* Exercise instructions: In the entries below, find the lines with the word "holdFetch" and copy them.

* Data:
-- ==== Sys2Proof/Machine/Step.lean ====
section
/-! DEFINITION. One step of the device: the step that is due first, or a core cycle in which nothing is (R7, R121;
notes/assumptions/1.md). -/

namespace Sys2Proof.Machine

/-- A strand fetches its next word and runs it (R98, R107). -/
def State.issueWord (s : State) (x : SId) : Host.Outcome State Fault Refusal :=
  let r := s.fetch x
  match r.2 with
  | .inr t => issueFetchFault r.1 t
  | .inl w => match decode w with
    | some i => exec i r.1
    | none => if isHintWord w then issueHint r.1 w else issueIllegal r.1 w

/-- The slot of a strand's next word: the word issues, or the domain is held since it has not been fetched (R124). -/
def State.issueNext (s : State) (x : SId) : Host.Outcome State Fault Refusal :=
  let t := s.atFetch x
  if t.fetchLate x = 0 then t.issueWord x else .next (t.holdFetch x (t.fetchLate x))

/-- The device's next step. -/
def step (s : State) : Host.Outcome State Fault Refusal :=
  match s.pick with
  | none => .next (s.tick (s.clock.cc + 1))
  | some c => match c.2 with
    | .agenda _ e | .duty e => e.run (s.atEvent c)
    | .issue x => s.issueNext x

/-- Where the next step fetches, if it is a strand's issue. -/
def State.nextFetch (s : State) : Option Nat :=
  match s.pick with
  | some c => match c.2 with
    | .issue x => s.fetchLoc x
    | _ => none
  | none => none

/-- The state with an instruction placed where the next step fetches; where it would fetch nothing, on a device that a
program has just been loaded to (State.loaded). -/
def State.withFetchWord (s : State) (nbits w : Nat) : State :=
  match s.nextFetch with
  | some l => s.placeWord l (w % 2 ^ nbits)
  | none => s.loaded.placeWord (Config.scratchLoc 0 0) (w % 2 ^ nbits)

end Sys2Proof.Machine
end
--
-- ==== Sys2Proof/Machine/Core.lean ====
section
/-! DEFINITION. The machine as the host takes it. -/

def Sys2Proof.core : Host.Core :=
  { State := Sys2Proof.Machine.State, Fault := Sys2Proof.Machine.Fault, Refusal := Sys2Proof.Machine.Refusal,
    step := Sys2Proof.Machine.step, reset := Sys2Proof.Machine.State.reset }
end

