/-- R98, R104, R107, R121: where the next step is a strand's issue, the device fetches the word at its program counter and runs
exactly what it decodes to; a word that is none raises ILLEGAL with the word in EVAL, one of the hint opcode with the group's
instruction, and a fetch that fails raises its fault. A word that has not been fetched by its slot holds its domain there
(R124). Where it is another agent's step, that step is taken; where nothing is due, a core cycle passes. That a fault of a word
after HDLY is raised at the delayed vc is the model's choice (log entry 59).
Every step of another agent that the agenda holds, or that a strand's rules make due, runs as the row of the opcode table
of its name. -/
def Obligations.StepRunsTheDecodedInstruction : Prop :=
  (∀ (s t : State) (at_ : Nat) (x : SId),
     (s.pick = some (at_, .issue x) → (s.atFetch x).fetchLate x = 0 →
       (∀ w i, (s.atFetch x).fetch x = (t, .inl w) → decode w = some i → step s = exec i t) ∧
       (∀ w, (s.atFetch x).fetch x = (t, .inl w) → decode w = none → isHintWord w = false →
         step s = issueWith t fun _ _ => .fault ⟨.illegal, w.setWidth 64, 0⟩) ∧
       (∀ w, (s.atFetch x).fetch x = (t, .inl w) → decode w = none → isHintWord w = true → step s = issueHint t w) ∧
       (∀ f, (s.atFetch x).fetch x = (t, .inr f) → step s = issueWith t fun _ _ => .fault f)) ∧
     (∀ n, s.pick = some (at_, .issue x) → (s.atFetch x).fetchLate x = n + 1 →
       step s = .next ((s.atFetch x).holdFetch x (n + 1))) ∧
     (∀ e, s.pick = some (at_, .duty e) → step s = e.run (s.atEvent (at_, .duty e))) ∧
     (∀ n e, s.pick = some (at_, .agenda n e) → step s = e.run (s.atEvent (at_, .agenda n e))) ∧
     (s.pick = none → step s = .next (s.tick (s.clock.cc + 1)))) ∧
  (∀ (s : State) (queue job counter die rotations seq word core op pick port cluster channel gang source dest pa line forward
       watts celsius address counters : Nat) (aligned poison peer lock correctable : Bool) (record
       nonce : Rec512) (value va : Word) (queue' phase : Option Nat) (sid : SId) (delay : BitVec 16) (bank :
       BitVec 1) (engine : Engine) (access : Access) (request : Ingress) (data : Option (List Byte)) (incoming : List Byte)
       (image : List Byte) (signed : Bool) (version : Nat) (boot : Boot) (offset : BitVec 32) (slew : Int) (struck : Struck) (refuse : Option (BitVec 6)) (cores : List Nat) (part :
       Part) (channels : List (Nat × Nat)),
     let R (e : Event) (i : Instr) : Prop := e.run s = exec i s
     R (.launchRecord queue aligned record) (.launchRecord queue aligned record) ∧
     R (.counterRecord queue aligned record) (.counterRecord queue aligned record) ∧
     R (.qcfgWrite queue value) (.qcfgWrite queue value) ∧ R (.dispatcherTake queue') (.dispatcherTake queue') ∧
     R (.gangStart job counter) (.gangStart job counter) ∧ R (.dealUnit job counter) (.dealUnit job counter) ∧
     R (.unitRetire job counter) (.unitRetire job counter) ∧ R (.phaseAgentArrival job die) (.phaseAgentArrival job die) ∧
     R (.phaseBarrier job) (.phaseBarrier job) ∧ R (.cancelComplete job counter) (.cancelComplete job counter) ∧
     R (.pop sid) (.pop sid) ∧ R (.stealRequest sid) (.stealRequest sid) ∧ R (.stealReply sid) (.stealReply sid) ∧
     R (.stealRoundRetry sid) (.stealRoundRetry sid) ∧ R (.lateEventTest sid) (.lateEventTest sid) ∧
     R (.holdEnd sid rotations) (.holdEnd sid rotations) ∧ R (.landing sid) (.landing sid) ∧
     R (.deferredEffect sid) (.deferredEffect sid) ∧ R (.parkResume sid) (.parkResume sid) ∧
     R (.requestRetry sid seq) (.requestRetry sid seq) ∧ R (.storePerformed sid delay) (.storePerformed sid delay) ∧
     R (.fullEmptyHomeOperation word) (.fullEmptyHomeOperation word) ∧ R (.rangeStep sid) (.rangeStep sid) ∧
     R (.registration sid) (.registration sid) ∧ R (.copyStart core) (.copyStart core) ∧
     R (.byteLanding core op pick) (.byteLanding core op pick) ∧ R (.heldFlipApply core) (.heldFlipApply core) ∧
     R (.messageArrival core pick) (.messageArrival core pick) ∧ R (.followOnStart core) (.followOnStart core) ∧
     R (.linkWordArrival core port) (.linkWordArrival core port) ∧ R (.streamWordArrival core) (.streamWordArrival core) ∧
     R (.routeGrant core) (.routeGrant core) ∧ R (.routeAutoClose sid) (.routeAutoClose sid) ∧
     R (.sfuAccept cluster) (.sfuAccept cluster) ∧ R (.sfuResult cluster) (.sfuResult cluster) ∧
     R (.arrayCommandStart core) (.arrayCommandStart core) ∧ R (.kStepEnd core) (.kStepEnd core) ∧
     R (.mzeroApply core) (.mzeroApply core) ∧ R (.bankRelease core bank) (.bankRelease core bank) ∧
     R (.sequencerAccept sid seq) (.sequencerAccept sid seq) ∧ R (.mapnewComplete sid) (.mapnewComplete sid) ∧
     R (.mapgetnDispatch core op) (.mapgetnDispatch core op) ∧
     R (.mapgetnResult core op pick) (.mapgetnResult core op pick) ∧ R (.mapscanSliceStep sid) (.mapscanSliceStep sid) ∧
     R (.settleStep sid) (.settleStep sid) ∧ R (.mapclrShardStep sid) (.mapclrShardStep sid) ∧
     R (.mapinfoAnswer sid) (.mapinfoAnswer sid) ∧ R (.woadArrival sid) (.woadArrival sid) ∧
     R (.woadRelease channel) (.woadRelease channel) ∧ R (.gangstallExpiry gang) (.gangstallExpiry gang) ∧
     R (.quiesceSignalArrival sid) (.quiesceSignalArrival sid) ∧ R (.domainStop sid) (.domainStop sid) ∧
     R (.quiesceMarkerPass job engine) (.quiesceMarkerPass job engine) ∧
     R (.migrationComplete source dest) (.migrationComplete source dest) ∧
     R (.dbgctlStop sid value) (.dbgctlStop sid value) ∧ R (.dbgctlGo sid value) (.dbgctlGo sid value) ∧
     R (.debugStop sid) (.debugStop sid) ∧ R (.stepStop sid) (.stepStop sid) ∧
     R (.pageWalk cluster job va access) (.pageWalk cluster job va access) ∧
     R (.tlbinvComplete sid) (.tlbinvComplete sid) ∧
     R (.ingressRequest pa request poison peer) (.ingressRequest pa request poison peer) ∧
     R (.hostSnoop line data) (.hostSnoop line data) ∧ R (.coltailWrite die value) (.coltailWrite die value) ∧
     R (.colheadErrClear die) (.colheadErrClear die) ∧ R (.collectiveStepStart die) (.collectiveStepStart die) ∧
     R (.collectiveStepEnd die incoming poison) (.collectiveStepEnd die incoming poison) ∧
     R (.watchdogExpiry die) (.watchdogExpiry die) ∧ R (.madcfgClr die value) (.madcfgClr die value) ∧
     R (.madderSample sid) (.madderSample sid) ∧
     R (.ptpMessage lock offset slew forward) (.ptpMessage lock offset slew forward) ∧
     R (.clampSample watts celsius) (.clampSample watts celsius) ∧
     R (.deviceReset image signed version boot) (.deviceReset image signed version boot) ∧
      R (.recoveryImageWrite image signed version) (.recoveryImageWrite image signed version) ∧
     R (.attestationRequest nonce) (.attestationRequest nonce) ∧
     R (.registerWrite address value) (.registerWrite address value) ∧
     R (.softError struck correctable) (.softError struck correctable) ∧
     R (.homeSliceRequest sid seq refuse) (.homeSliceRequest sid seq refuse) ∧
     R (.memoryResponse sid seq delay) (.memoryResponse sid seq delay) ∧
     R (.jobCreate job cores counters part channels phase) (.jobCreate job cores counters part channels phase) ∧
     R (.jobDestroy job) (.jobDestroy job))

* Answer to this task:
  if t.fetchLate x = 0 then t.issueWord x else .next (t.holdFetch x (t.fetchLate x))
       step s = .next ((s.atFetch x).holdFetch x (n + 1))) ∧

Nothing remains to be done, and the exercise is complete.